**** DATA SUPPLIED ****

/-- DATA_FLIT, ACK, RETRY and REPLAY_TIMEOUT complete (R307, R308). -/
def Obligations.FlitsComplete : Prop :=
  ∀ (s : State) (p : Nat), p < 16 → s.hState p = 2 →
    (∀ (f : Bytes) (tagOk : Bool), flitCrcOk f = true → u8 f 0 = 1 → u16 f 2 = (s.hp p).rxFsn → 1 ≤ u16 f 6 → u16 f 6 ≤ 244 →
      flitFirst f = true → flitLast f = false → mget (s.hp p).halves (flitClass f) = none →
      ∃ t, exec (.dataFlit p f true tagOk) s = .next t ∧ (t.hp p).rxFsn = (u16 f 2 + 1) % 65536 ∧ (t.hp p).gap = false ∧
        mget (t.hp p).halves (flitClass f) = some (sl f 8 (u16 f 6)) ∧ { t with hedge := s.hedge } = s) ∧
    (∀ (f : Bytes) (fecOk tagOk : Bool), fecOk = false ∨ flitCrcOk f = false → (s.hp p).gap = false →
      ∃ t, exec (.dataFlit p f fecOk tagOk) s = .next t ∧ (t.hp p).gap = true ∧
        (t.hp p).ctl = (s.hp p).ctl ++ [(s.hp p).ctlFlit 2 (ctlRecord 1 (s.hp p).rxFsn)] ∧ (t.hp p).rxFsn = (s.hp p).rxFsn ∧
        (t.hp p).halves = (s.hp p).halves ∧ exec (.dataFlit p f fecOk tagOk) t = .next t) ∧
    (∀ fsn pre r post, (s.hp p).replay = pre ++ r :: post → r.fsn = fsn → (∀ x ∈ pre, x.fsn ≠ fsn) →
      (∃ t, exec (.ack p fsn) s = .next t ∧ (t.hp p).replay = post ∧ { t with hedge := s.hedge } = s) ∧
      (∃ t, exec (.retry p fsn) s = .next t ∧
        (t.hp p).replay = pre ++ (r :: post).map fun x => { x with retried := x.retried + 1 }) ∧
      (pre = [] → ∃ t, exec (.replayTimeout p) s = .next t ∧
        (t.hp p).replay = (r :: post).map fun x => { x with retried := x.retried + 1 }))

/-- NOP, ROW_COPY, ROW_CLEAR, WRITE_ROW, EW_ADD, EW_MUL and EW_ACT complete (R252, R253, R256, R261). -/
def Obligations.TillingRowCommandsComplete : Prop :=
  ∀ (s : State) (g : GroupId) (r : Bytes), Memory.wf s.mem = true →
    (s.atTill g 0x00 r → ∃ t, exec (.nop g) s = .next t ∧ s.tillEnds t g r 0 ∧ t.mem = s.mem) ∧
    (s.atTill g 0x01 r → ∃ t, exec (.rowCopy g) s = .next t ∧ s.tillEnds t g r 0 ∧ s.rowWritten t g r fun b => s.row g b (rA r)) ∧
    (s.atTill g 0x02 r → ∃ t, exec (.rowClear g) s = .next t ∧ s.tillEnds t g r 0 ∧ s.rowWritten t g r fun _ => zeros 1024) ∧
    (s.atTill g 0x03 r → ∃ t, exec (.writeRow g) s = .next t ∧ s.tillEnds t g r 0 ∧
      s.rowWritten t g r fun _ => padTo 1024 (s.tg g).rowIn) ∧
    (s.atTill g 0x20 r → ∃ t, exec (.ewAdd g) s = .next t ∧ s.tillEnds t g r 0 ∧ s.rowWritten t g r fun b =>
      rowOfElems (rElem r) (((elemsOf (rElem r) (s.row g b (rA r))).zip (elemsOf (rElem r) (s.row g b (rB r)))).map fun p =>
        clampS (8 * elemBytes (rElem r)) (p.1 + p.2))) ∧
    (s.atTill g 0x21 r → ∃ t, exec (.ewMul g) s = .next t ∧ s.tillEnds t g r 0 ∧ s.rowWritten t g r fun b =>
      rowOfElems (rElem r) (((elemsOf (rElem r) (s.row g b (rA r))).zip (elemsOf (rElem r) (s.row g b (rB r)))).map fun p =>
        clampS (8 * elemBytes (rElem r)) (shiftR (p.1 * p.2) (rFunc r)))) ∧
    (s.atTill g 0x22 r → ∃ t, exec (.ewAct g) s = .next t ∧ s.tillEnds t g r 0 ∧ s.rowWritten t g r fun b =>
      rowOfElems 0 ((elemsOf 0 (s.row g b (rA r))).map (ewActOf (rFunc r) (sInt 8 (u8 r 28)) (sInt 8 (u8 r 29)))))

****

ABOUT THIS EXERCISE: The full data must appear again, retyped in every detail.

WRITTEN RESPONSE:
/-- DATA_FLIT, ACK, RETRY and REPLAY_TIMEOUT complete (R307, R308). -/
def Obligations.FlitsComplete : Prop :=
  ∀ (s : State) (p : Nat), p < 16 → s.hState p = 2 →
    (∀ (f : Bytes) (tagOk : Bool), flitCrcOk f = true → u8 f 0 = 1 → u16 f 2 = (s.hp p).rxFsn → 1 ≤ u16 f 6 → u16 f 6 ≤ 244 →
      flitFirst f = true → flitLast f = false → mget (s.hp p).halves (flitClass f) = none →
      ∃ t, exec (.dataFlit p f true tagOk) s = .next t ∧ (t.hp p).rxFsn = (u16 f 2 + 1) % 65536 ∧ (t.hp p).gap = false ∧
        mget (t.hp p).halves (flitClass f) = some (sl f 8 (u16 f 6)) ∧ { t with hedge := s.hedge } = s) ∧
    (∀ (f : Bytes) (fecOk tagOk : Bool), fecOk = false ∨ flitCrcOk f = false → (s.hp p).gap = false →
      ∃ t, exec (.dataFlit p f fecOk tagOk) s = .next t ∧ (t.hp p).gap = true ∧
        (t.hp p).ctl = (s.hp p).ctl ++ [(s.hp p).ctlFlit 2 (ctlRecord 1 (s.hp p).rxFsn)] ∧ (t.hp p).rxFsn = (s.hp p).rxFsn ∧
        (t.hp p).halves = (s.hp p).halves ∧ exec (.dataFlit p f fecOk tagOk) t = .next t) ∧
    (∀ fsn pre r post, (s.hp p).replay = pre ++ r :: post → r.fsn = fsn → (∀ x ∈ pre, x.fsn ≠ fsn) →
      (∃ t, exec (.ack p fsn) s = .next t ∧ (t.hp p).replay = post ∧ { t with hedge := s.hedge } = s) ∧
      (∃ t, exec (.retry p fsn) s = .next t ∧
        (t.hp p).replay = pre ++ (r :: post).map fun x => { x with retried := x.retried + 1 }) ∧
      (pre = [] → ∃ t, exec (.replayTimeout p) s = .next t ∧
        (t.hp p).replay = (r :: post).map fun x => { x with retried := x.retried + 1 }))

/-- NOP, ROW_COPY, ROW_CLEAR, WRITE_ROW, EW_ADD, EW_MUL and EW_ACT complete (R252, R253, R256, R261). -/
def Obligations.TillingRowCommandsComplete : Prop :=
  ∀ (s : State) (g : GroupId) (r : Bytes), Memory.wf s.mem = true →
    (s.atTill g 0x00 r → ∃ t, exec (.nop g) s = .next t ∧ s.tillEnds t g r 0 ∧ t.mem = s.mem) ∧
    (s.atTill g 0x01 r → ∃ t, exec (.rowCopy g) s = .next t ∧ s.tillEnds t g r 0 ∧ s.rowWritten t g r fun b => s.row g b (rA r)) ∧
    (s.atTill g 0x02 r → ∃ t, exec (.rowClear g) s = .next t ∧ s.tillEnds t g r 0 ∧ s.rowWritten t g r fun _ => zeros 1024) ∧
    (s.atTill g 0x03 r → ∃ t, exec (.writeRow g) s = .next t ∧ s.tillEnds t g r 0 ∧
      s.rowWritten t g r fun _ => padTo 1024 (s.tg g).rowIn) ∧
    (s.atTill g 0x20 r → ∃ t, exec (.ewAdd g) s = .next t ∧ s.tillEnds t g r 0 ∧ s.rowWritten t g r fun b =>
      rowOfElems (rElem r) (((elemsOf (rElem r) (s.row g b (rA r))).zip (elemsOf (rElem r) (s.row g b (rB r)))).map fun p =>
        clampS (8 * elemBytes (rElem r)) (p.1 + p.2))) ∧
    (s.atTill g 0x21 r → ∃ t, exec (.ewMul g) s = .next t ∧ s.tillEnds t g r 0 ∧ s.rowWritten t g r fun b =>
      rowOfElems (rElem r) (((elemsOf (rElem r) (s.row g b (rA r))).zip (elemsOf (rElem r) (s.row g b (rB r)))).map fun p =>
        clampS (8 * elemBytes (rElem r)) (shiftR (p.1 * p.2) (rFunc r)))) ∧
    (s.atTill g 0x22 r → ∃ t, exec (.ewAct g) s = .next t ∧ s.tillEnds t g r 0 ∧ s.rowWritten t g r fun b =>
      rowOfElems 0 ((elemsOf 0 (s.row g b (rA r))).map (ewActOf (rFunc r) (sInt 8 (u8 r 28)) (sInt 8 (u8 r 29)))))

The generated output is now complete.